~••\\Seorang pemuda tampan yatim piatu yang setiap harinya terpaksa memulung barang bekas hanya untuk memenuhi kebutuhan hidupnya sehari hari di tengah kota metropolitan yang keras akan kehidupan ini
Namun entah keberuntungan apa yang menimpanya itu sehingga dia mendapatkan sebuah sistem yang akan mengubah hidupnya 1000°
[Jadi sosok pemuda tampan sekali : [✓]
[Kekayaan Ribuan Triliun atau kuadriliun : [✓]
[MC Tidak Naif : [✓]
[Memiliki Banyak Hypercar kelas dunia : [✓]
[Jadi tokoh puncak pilar dunia : [✓]
[Buat Negara Sendiri : [✓]
POV END ↓↓
Sosok asli dibalik sistem adalah seorang bidadari? dan berasal dari alam keabadian?
lalu bagaimana bisa dia berhubungan dengan teknologi dan alam fana manusia?
Cuzz simak kisahnya
Karya ini diterbitkan atas izin NovelToon “~Cold Boys*”, isi konten hanyalah pandangan pribadi pembuatnya, tidak mewakili NovelToon sendiri
Bab 4. Beli Maidroid & Human Guard Robot
#Note : Robot ini 99% mirip manusia pada umumnya dan memiliki perasaan. bisa makan dan buang air. Yang membedakan robot ini tidak bisa hamil dan membuahi}
“Astaga... Apa lagi lah ini ya ampun,”
“Bisa bisanya ada robot macam ini..... Apa jadinya jika aku menjual robot seperti itu.. Yang pasti para wibu semakin tidak terhindarkan alias wibu semakin di depan,”kata Keivano sambil memijat pelipisnya
“Oke aku beli 1 loli maidroid, 1 anime maidroid, 9 douyin maidroid dan 2 human guard robot,”
“Eits.. Jangan salah paham, aku cuma tidak ingin rumah mewahku sepi kek kuburan.. Siapa tau dengan adanya kedua robot ini rumah mewahku jadi terasa hidup,”ucap Keivano dengan wajah datarnya
[Ding! Membeli 1 Loli Maidroid + 1 Anime Girl Maidroid + 9 Douyin Maidroid + 2 Human Guard Robot. memotong saldo Rp27.000.000.000]
[Ding! Selamat berhasil Membeli 1 Loli Maidroid + 1 Anime Girl Maidroid + 9 Douyin Maidroid + 2 Human Guard Robot]

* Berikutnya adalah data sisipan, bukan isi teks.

/-- R171, R174: the energy update of a publication; what each outlet gained. -/
def Dev.publishEnergy (d : Dev) (c : Closed) : List (Option OutletGain) × Dev :=
  let r := d.cycRec c.cyc
  let d := d.typeChecks
  let out := (List.range 4).foldl (fun (a : List (Option OutletGain) × Dev) k =>
    let x := a.2.addOutlet c r k
    (a.1 ++ [x.1], x.2)) ([], d)
  let inp := out.2.addInput c
  let gain := fun (src : Nat) =>
    if src = 8 then inp.1.1 else if src = 9 then inp.1.2
    else match (out.1[src / 2]?).getD none with
      | some g => if src % 2 = 0 then g.dlv else g.rtn
      | none => 0
  (out.1, forUpto 2 (fun m d =>
    let src := d.f (Fld.PULSE_PLS_CFG_SRC m)
    d.pulseCycle m (if src < 10 then gain src else 0) r.len) inp.2)

/-! ### Snapshots (R173) -/

/-- R173: the all-tariff totals, as of the last published cycle. -/
def Dev.energySnap (d : Dev) : Dev :=
  let total := fun (d : Dev) (k x : Nat) => sumN ((List.range 8).map fun t => d.rd64 (Reg.ENERGY_TOT_LO k (t + 1) x)) % 2 ^ 64
  let d := forUpto 4 (fun k d =>
    (d.wr64 (Reg.ENERGY_ESNAP_LO k 0) (total d k 0)).wr64 (Reg.ENERGY_ESNAP_LO k 1) (total d k 1)) d
  let d := (d.wr64 (Reg.ENERGY_ESNAP_IN_LO 0) (d.rd64 (Reg.ENERGY_IN_TOT_LO 0))).wr64 (Reg.ENERGY_ESNAP_IN_LO 1)
    (d.rd64 (Reg.ENERGY_IN_TOT_LO 1))
  let d := d.wr Reg.ENERGY_ESNAP_AT (d.rd Reg.MET_QTY_QCYC)
  let was := bit (d.rd Reg.ENERGY_ESNAP_STAT) 0
  let d := d.wr Reg.ENERGY_ESNAP_STAT (d.rd Reg.ENERGY_ESNAP_STAT ||| (if was then 3 else 1))
  (d.raise Ev.ENERGY_ESNAP_DONE).raiseIf was Ev.ENERGY_ESNAP_OVR

/-- R155, R173: a MET_SNAP task. -/
def Dev.metSnap (d : Dev) (arg : Nat) : Dev :=
  let d := d.feSnap (bits arg 0 16)
  if bit arg 16 then d.energySnap else d

/-- R177, R356: what MET_QTY, ENERGY and the pulse outputs hold beside their registers is lost with MET. -/
def Dev.metReset (d : Dev) : Dev :=
  { d with
    fe := { pins := d.fe.pins }
    qty := {}
    rem := {}
    pulses := Vector.replicate 2 {} }

end Sys2Proof.Machine
end

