-- ==== Sys2Proof/Machine/DebugCmds.lean ====
section
/-! DEFINITION. Commands of JTAG and the Debug Modules (R404–R406). -/

namespace Sys2Proof.Machine

/-- R406: a JTAG instruction is loaded. -/
def execJtagInstruction (ir : BitVec 5) (s : State) : Host.Outcome State Fault Refusal := s.run fun d => d.jtagIr ir

/-- R405: a core is halted. -/
def execDebugHalt (core : CoreId) (s : State) : Host.Outcome State Fault Refusal := s.run fun d => (d.dmi core).debugHalt core

/-- R405: a core is resumed. -/
def execDebugResume (core : CoreId) (s : State) : Host.Outcome State Fault Refusal := s.run fun d => (d.dmi core).debugResume core

/-- R405: a core executes one instruction. -/
def execDebugStep (core : CoreId) (s : State) : Host.Outcome State Fault Refusal := s.run fun d => (d.dmi core).debugStep core

/-- R405: Access Register. -/
def execAccessRegister (core : CoreId) (regno : BitVec 16) (write : Option Word) (s : State) :
    Host.Outcome State Fault Refusal :=
  s.run fun d => (d.dmi core).accessReg core regno.toNat write

/-- R405: the program buffer is executed. -/
def execProgbufExec (core : CoreId) (w0 : Word) (w1 : Word) (s : State) : Host.Outcome State Fault Refusal :=
  s.run fun d => (d.dmi core).progbufExec core w0 w1

/-- R405: ndmreset. -/
def execNdmreset (core : CoreId) (s : State) : Host.Outcome State Fault Refusal := s.run fun d => (d.dmi core).ndmreset core

/-- R406: DBG_STAT.AC_LOCK is written. -/
def execAcLock (r : Requester) (s : State) : Host.Outcome State Fault Refusal :=
  s.run fun d => d.cmdWrite r Reg.DEBUG_DBG_STAT (Fld.DEBUG_DBG_STAT_AC_LOCK.word 1) .word

end Sys2Proof.Machine
end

[Ding! Sisa saldo Rp7.972.139.805.000]
“Langsung letakkan di rumah mewahku sistem dan jalankan sesuai tugasnya”
[Ding! Baik host]
“X one cari kafe terdekat disekitar sini dan berhenti di sana,”
⟨⟨Siap laksanakan⟩⟩
*
*
"SSSSZZZZ...KREKKKK...TIIIIIIIT... ZZZZT... KREK KREK..."
"KKKKRRRZZ... SSSSZZZ... TIIIIITTT... ZZZT... KREKKK KREK..."
"ZZZZKKKK... SSSSRRR... TIIIIIIIT...KREKKK... ZZZT KREK..."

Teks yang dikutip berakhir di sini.